У «газика» стояли майор Лавров и лейтенант Жаров. Они о чём-то беседовали, потом подошли к орудию.
— Товарищ майор... — начал было рапортовать Шпак, но Лавров протянул ему руку, поздоровался и как-то необычно сухо спросил:
— Кто у вас ранен в бою?
— Красноармеец Волков, подносчик снарядов. Ему уже стало лучше, однако с неделю в санчасти полежит.
— Пусть хорошенько подлечится, — сказал Лавров. — У тебя же теперь есть начальник? — Майор чему-то усмехнулся, потёр щёку. — Ты как, с Кошкиным ладишь?
— А чего мне с ним делить? — пожал плечами Шпак. — У нас с ним одна забота — держать орудия в полной боевой готовности!
На губах майора появилась лукавая улыбка.
— Да ты, старшина, не так прост, как мне вначале показалось. — В словах Лаврова Шпак уловил ноты лёгкого раздражения. — Ладно, Василий Иванович, пойдём к тебе в блиндаж, и ты поведаешь, как были уничтожены танки в минувшем бою.

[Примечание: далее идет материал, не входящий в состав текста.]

/-- Slew part of one LF edge, limited to what is left (R438). -/
def slewNow (s : State) : Int := clampI (-slewStep s) (slewStep s) s.rtc.slew

/-- Does the glade domain run (R94)? While TEST holds the part no function runs (R60). -/
def gladeRuns (s : State) : Bool := s.pw.gladeOn && decide (s.pw.mode ≠ .off) && decide (s.pw.mode ≠ .testHold)

/-- One LF edge on both counts (R428). -/
def countEdge (s : State) : State :=
  if !gladeRuns s then s
  else
    let d := edgeStep (objI 4 s Obj.RtcTotalTrim)
    { s with rtc := { s.rtc with
        tk := s.rtc.tk + d.toNat
        bin := ((s.rtc.bin : Int) + d + slewNow s).toNat
        slew := s.rtc.slew - slewNow s } }

/-- `RtcStatus` (Table 13.6). -/
def rtcStatus (s : State) : Nat :=
  (if s.rtc.valid then 1 else 0) + (if s.rtc.disciplined then 2 else 0) + (if s.rtc.slew ≠ 0 then 4 else 0)
    + (if s.rtc.restored then 8 else 0) + (if s.rtc.trimClamped then 16 else 0) + (if s.rtc.calEnd then 32 else 0)

/-- `Calendar` (R431, R432): seven BCD bytes. -/
def calendarBytes (s : State) : List Byte :=
  let l := clampI 0 calendarLast (localSecs s)
  let c := civil (l / 86400).toNat
  let t := (l % 86400).toNat
  [bcd (c.1 / 100), bcd (c.1 % 100), bcd c.2.1, bcd c.2.2, bcd (t / 3600), bcd (t / 60 % 60), bcd (t % 60)].map (BitVec.ofNat 8)

/-- Local seconds of a `CalendarSet` value, none where R436 refuses it: digits not BCD, a field or the year out of range. -/
def calendarSecs (l : List Byte) : Option Nat :=
  match l.map (fun b => unBcd b.toNat) with
  | [some yh, some yl, some mo, some d, some h, some mi, some se] =>
    let y := yh * 100 + yl
    if 2000 ≤ y ∧ y ≤ 2399 ∧ 1 ≤ mo ∧ mo ≤ 12 ∧ 1 ≤ d ∧ d ≤ monthDays y mo ∧ h ≤ 23 ∧ mi ≤ 59 ∧ se ≤ 59 then
      some (dayNumber y mo d * 86400 + h * 3600 + mi * 60 + se)
    else none
  | _ => none

/-- Alarm setting bytes (Table 13.3). -/
def alarmBytes (s : State) (a : Nat) : List Nat := (bytesOf 7 (obj s (Obj.AlarmSetting a))).map BitVec.toNat

/-- Does a setting's date part match a local day with the present `Weekday` (R446)? -/
def alarmDay (s : State) (b : List Nat) (day : Int) : Bool :=
  let m := b[0]?.getD 0
  let c := civil (clampI 0 146096 day).toNat
  (!bitOf m 3 || decide (b[2]?.getD 0 = bcd c.2.2)) && (!bitOf m 4 || decide (b[1]?.getD 0 = bcd c.2.1))
    && (!bitOf m 5 || decide (b[6]?.getD 0 = obj s Obj.Weekday))

/-- Does a setting's time part match a second of the day? -/
def alarmTime (b : List Nat) (h mi se : Nat) : Bool :=
  let m := b[0]?.getD 0
  (!bitOf m 0 || decide (b[5]?.getD 0 = bcd se)) && (!bitOf m 1 || decide (b[4]?.getD 0 = bcd mi)) && (!bitOf m 2 || decide (b[3]?.getD 0 = bcd h))

/-- Does an alarm match at a local second, as `Calendar` shows it (R432, R446)? A mask of 0 disables it. -/
def alarmMatches (s : State) (a : Nat) (loc : Int) : Bool :=
  let b := alarmBytes s a
  let l := clampI 0 calendarLast loc
  let t := (l % 86400).toNat
  decide (b[0]?.getD 0 ≠ 0) && alarmDay s b (l / 86400) && alarmTime b (t / 3600) (t / 60 % 60) (t % 60)

/-- Does a second of the day from lo to hi match an alarm's time part? -/
def alarmWithin (b : List Nat) (lo hi : Int) : Bool :=
  (List.range 24).any (fun h => (List.range 60).any (fun m => (List.range 60).any (fun x =>
    alarmTime b h m x && decide (lo ≤ h * 3600 + m * 60 + x) && decide ((h * 3600 + m * 60 + x : Int) ≤ hi))))

/-- Does the interval of local seconds (lo, hi] contain a match (R447)? Longer than 366 days counts as one. -/
def alarmSkipped (s : State) (a : Nat) (from_ to_ : Int) : Bool :=
  let b := alarmBytes s a
  let lo := clampI 0 calendarLast from_
  let hi := clampI 0 calendarLast to_
  if to_ ≤ from_ ∨ b[0]?.getD 0 = 0 then false
  else if 366 * 86400 < to_ - from_ then true
  else
    let d0 := (lo + 1) / 86400
    (List.range ((hi / 86400 - d0).toNat + 1)).any (fun i =>
      let d := d0 + i
      alarmDay s b d && alarmWithin b (if i = 0 then lo + 1 - d * 86400 else 0) (if d = hi / 86400 then hi - d * 86400 else 86399))

/-- Fire alarm a (1 or 2): its flag, its event and IrqStatus bit [3] (R446, R482); with the core stopped only the flag (R457). -/
def fireAlarm (s : State) (a : Nat) : State :=
  let t := objBit s Obj.AlarmFlags (a - 1) true
  if coreUp s then raise (irq (startCclk t) 3) (if a = 1 then 0x300A else 0x300B) else t

/-- Alarms on a move of local time (R447). -/
def skippedAlarms (s : State) (lo : Int) : State :=
  [1, 2].foldl (fun t a => if alarmSkipped t a lo (localSecs t) then fireAlarm t a else t) s

/-- Local time moves by a step, set or change of offset: the weekday counter does not (R434). -/
def movedLocal (s : State) (oldLoc : Int) : State :=
  let t := postStep { s with rtc := { s.rtc with dayChange := (localDay s).toNat } }
  skippedAlarms t oldLoc

/-- The new offset stands, OFFSET_CHANGED with both (R433). -/
def storeOffset (s : State) (new : Nat) (extra : List (Nat × Nat)) : State :=
  raise (commitObjs s ((Obj.LocalOffset, new) :: extra)).2 0x3002 [obj s Obj.LocalOffset, new]

/-- A change of offset (R433): a pre-step latch, the new offset, and what follows a move of local time. -/
def changeOffset (s : State) (new : Nat) (extra : List (Nat × Nat)) : State :=
  movedLocal (storeOffset (preStep s ((binSecs s : Int) + 900 * toInt 1 new)) new extra) (localSecs s)

/-- Is a scheduled change of offset due at a binary time in 2⁻¹⁶ s (R433)? -/
def offsetDue (s : State) (now : Int) : Bool :=
  coreUp s && decide (obj s Obj.LocalOffsetChangeTime ≠ 0) && decide ((obj s Obj.LocalOffsetChangeTime : Int) ≤ now)

/-- The scheduled change of offset (R433). -/
def scheduledOffset (s : State) : State := storeOffset s (obj s Obj.LocalOffsetNext) [(Obj.LocalOffsetChangeTime, 0)]

/-- Binary time reaches a non-zero `LocalOffsetChangeTime` (R433). -/
def execOffsetChanged (s : State) : Res :=
  when (offsetDue s (t48 s)) s fun s =>
    changeOffset s (obj s Obj.LocalOffsetNext) [(Obj.LocalOffsetChangeTime, 0)]

/-- A set or step changes binary time at an LF edge (R435, R437, R488): cause 1 `RtcTimeSet` and 2 `CalendarSet` carry the new time and clear the
sub-bits; 3 Grove and 4 Lysef carry the offset. Any running slew ends (R435, R453). A scheduled change of offset that falls due with it follows at once, and
alarms and boundaries are judged on the result (R451, R488). -/
def applyStep (s : State) (v : Int) (cause : Nat) : State :=
  let old : Int := t48 s
  let new : Int := if cause ≤ 2 then v else old + v
  let by' := new - old
  let oldLoc := localSecs s
  let due := offsetDue s new
  let t := preStep s (new / 65536 + 900 * objI 1 s (if due then Obj.LocalOffsetNext else Obj.LocalOffset))
  let bin := if cause ≤ 2 then (new * 2 ^ 32).toNat else ((t.rtc.bin : Int) + v * 2 ^ 32).toNat
  let wasValid := t.rtc.valid
  let u := { t with rtc := { t.rtc with bin := bin, slew := 0, pendSet := none, valid := true, restored := false } }
  let w := raiseAt (bump (setObj u Obj.LastStepSize (fitI 8 1 by')) Obj.StepCount) 0x3001 old.toNat (pl 7 (ofInt 7 by') ++ [cause])
  let x := if wasValid then w else raise w 0x3004
  movedLocal (if due then scheduledOffset x else x) oldLoc
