/-- The home sets a replay may take, A first: complete and with a good CRC; `newestBad` is set where the newest one fails it now (R220). -/
def goodHomes (s : State) (newestBad : Bool) : List (Bool × Home) :=
  let l := [(true, s.flash.homeA), (false, s.flash.homeB)].filter (fun e => e.2.complete && e.2.crcOk)
  let newest := (l.map (·.2.generation)).foldl max 0
  if newestBad then l.filter (fun e => decide (e.2.generation ≠ newest)) else l

/-- The newest of the home sets a replay may take (R222), with its place; an empty one where there is none. -/
def chooseHome (s : State) (newestBad : Bool) : Bool × Home :=
  (goodHomes s newestBad).foldl (fun b e => if b.2.generation < e.2.generation then e else b) (s.flash.homeIsA, .empty)

/-- The dusk record at a replay (R222): applied when its uptime exceeds the image's; the uptimes are compared as counts of 2⁻⁴⁸ s (log entry 84). -/
def replayDusk (s : State) : State :=
  match s.flash.dusk with
  | none => s
  | some d =>
    let t := if s.tally.latchUptime * 2 ^ 48 < d.tk then applyDusk s d else s
    if txnAfter d.txn (obj t Obj.LastCommittedTxn) then setObj t Obj.LastCommittedTxn d.txn else t

/-- The writer's work is cut off: a record in hand leaves a partly written one behind (R221), an erase its intent (R199). -/
def cutWriter (s : State) : State :=
  let cut : Bool := match s.flash.work with
    | some (.record _) => true
    | _ => false
  { s with flash := { s.flash with work := none, torn := s.flash.torn || cut } }

/-- Replay (R219, R220, R222 to R224): the image from the home set and the journal, then the dusk record; with VBAT, half-erased units are erased again, and
without it the re-erases and the checkpoint wait (R91). A record in hand was cut (R221). -/
def replay (s : State) (f : FlashFaults) (retained vbat : Bool) : State :=
  let s1 := cutWriter (markFaults s f)
  let (isA, home) := chooseHome s1 f.homeBad
  let s2 := { s1 with
    img := baseImage s1 home retained
    flash := { s1.flash with commits := [], heldRecs := [], breakTxn := none, homeIsA := isA } }
  let s3 := if f.homeBad then raise s2 0x4005 (pl 4 home.txn) else s2
  let recs := collected s3 home
  let txns := recs.foldl (fun l r => insertTxn r.txn l) []
  let s4 := replayDusk (txns.foldl (replayTxn f recs) (setObj s3 Obj.LastCommittedTxn home.txn))
  let (ms, s5) := draw s4
  let s6 := setObj { s5 with
    flash := { s5.flash with nextTxn := (obj s5 Obj.LastCommittedTxn + 1) % 2 ^ 32, checkpointDue := s5.flash.checkpointDue || !vbat && !txns.isEmpty }
    pw := { s5.pw with replayed := true } } Obj.ReplayTime (ms % 65536)
  let s7 := logCounts (pendingLogs s6)
  if vbat then reEraseAll s7 else s7

end Sys2Proof.Machine
end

Они сели в углу блиндажа, и старшина начал рассказывать, как протекал бой, как расчёт вёл огонь по танкам фашистов. Он раскрыл все детали поединка, ничего не скрывая, даже упомянул о том, что по вине заряжающего случилась заминка, вражеский танк проскочил через окоп и мог бы своими стальными гусеницами смять орудие. Но в последний момент удалось бросить в танк бутылку с зажигательной смесью, и он, объятый пламенем, по инерции прошёл ещё несколько метров и застыл на месте...
— Кто это сделал? — прервал майор старшину.
— Я ближе всех оказался к танку, — робко промолвил Шпак.
— И вы его подожгли? — уточнил майор.
— Пришлось... — вздохнул Шпак.
— Выходит, рисковали?
Насмешливая улыбка тронула губы старшины.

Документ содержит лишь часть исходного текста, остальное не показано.